- Exercise description:
From the entries below, retype only the lines from the one with "theorem ev_setReg (h" through the one with "with_reducible apply ev_mk_regs)", exactly as written.

┄┄┄┄┄┄┄┄┄┄

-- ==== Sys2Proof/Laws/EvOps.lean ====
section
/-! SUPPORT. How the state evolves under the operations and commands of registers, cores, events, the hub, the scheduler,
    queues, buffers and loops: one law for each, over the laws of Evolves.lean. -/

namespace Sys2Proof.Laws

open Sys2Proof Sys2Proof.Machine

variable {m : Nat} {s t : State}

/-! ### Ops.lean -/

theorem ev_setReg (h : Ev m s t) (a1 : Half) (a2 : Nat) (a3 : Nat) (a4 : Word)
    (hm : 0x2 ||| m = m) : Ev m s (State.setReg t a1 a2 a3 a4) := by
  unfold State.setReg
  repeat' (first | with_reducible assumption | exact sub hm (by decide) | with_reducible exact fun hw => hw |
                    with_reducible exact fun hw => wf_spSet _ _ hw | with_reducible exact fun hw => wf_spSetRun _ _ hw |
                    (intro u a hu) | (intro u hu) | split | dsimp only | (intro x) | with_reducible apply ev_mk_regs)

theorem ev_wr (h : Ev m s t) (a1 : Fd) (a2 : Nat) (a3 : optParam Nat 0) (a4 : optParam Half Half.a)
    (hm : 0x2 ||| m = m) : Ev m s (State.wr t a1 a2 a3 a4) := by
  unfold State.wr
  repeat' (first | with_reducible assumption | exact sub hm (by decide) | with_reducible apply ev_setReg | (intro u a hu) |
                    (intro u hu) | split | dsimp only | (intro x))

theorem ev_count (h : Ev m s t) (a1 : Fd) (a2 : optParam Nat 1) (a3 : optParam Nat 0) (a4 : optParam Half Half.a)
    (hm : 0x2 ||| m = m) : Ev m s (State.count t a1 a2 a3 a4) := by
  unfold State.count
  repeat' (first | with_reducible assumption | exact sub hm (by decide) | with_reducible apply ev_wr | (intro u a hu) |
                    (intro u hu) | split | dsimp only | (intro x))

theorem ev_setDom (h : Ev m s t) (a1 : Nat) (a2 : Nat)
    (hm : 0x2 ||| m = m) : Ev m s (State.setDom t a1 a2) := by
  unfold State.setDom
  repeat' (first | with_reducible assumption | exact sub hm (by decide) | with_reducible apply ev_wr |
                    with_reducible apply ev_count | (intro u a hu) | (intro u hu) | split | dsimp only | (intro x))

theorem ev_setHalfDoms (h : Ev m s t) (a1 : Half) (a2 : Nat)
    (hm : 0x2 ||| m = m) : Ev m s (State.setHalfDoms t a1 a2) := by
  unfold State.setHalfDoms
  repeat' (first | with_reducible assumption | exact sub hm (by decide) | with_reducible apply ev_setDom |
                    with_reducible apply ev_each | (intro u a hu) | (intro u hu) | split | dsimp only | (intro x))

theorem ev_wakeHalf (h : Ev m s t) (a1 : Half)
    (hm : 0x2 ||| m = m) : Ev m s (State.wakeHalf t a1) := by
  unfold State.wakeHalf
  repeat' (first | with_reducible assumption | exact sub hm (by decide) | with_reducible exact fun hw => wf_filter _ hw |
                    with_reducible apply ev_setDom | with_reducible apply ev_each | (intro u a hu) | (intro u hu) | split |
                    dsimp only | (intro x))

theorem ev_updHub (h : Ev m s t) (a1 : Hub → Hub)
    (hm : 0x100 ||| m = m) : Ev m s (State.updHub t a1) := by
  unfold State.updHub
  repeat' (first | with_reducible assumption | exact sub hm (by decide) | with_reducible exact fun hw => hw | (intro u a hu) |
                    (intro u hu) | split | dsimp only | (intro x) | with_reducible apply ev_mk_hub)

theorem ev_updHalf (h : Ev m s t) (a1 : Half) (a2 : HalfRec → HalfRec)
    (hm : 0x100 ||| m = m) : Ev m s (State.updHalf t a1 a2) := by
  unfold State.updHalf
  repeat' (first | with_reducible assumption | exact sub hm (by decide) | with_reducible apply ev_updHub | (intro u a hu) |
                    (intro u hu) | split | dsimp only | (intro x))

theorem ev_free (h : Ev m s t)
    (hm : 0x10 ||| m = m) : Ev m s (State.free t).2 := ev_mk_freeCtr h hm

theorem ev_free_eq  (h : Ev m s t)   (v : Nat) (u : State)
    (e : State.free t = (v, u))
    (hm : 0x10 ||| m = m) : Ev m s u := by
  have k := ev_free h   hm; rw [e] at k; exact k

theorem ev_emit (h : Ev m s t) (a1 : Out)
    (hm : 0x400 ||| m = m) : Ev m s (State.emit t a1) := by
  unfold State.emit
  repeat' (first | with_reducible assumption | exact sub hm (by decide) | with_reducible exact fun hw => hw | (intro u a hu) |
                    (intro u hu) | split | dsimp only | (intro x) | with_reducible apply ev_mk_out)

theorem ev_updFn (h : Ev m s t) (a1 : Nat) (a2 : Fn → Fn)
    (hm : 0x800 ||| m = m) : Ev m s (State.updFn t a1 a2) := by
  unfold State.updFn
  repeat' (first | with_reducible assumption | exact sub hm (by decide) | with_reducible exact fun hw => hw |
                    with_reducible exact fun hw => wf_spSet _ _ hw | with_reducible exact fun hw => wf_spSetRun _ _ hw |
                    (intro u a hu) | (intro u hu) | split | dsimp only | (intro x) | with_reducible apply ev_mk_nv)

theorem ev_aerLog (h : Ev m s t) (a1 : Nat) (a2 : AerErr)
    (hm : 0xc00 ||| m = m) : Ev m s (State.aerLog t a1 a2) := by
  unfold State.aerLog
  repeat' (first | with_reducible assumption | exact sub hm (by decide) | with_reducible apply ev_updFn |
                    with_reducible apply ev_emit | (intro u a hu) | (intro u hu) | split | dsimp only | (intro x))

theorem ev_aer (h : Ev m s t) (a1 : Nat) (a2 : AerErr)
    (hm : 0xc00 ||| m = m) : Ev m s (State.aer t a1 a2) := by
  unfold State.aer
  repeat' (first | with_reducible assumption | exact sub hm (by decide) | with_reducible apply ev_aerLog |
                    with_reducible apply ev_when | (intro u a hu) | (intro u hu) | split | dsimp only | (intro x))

┄┄┄┄┄┄┄┄┄┄

- Completed exercise:
theorem ev_setReg (h : Ev m s t) (a1 : Half) (a2 : Nat) (a3 : Nat) (a4 : Word)
    (hm : 0x2 ||| m = m) : Ev m s (State.setReg t a1 a2 a3 a4) := by
  unfold State.setReg
  repeat' (first | with_reducible assumption | exact sub hm (by decide) | with_reducible exact fun hw => hw |
                    with_reducible exact fun hw => wf_spSet _ _ hw | with_reducible exact fun hw => wf_spSetRun _ _ hw |
                    (intro u a hu) | (intro u hu) | split | dsimp only | (intro x) | with_reducible apply ev_mk_regs)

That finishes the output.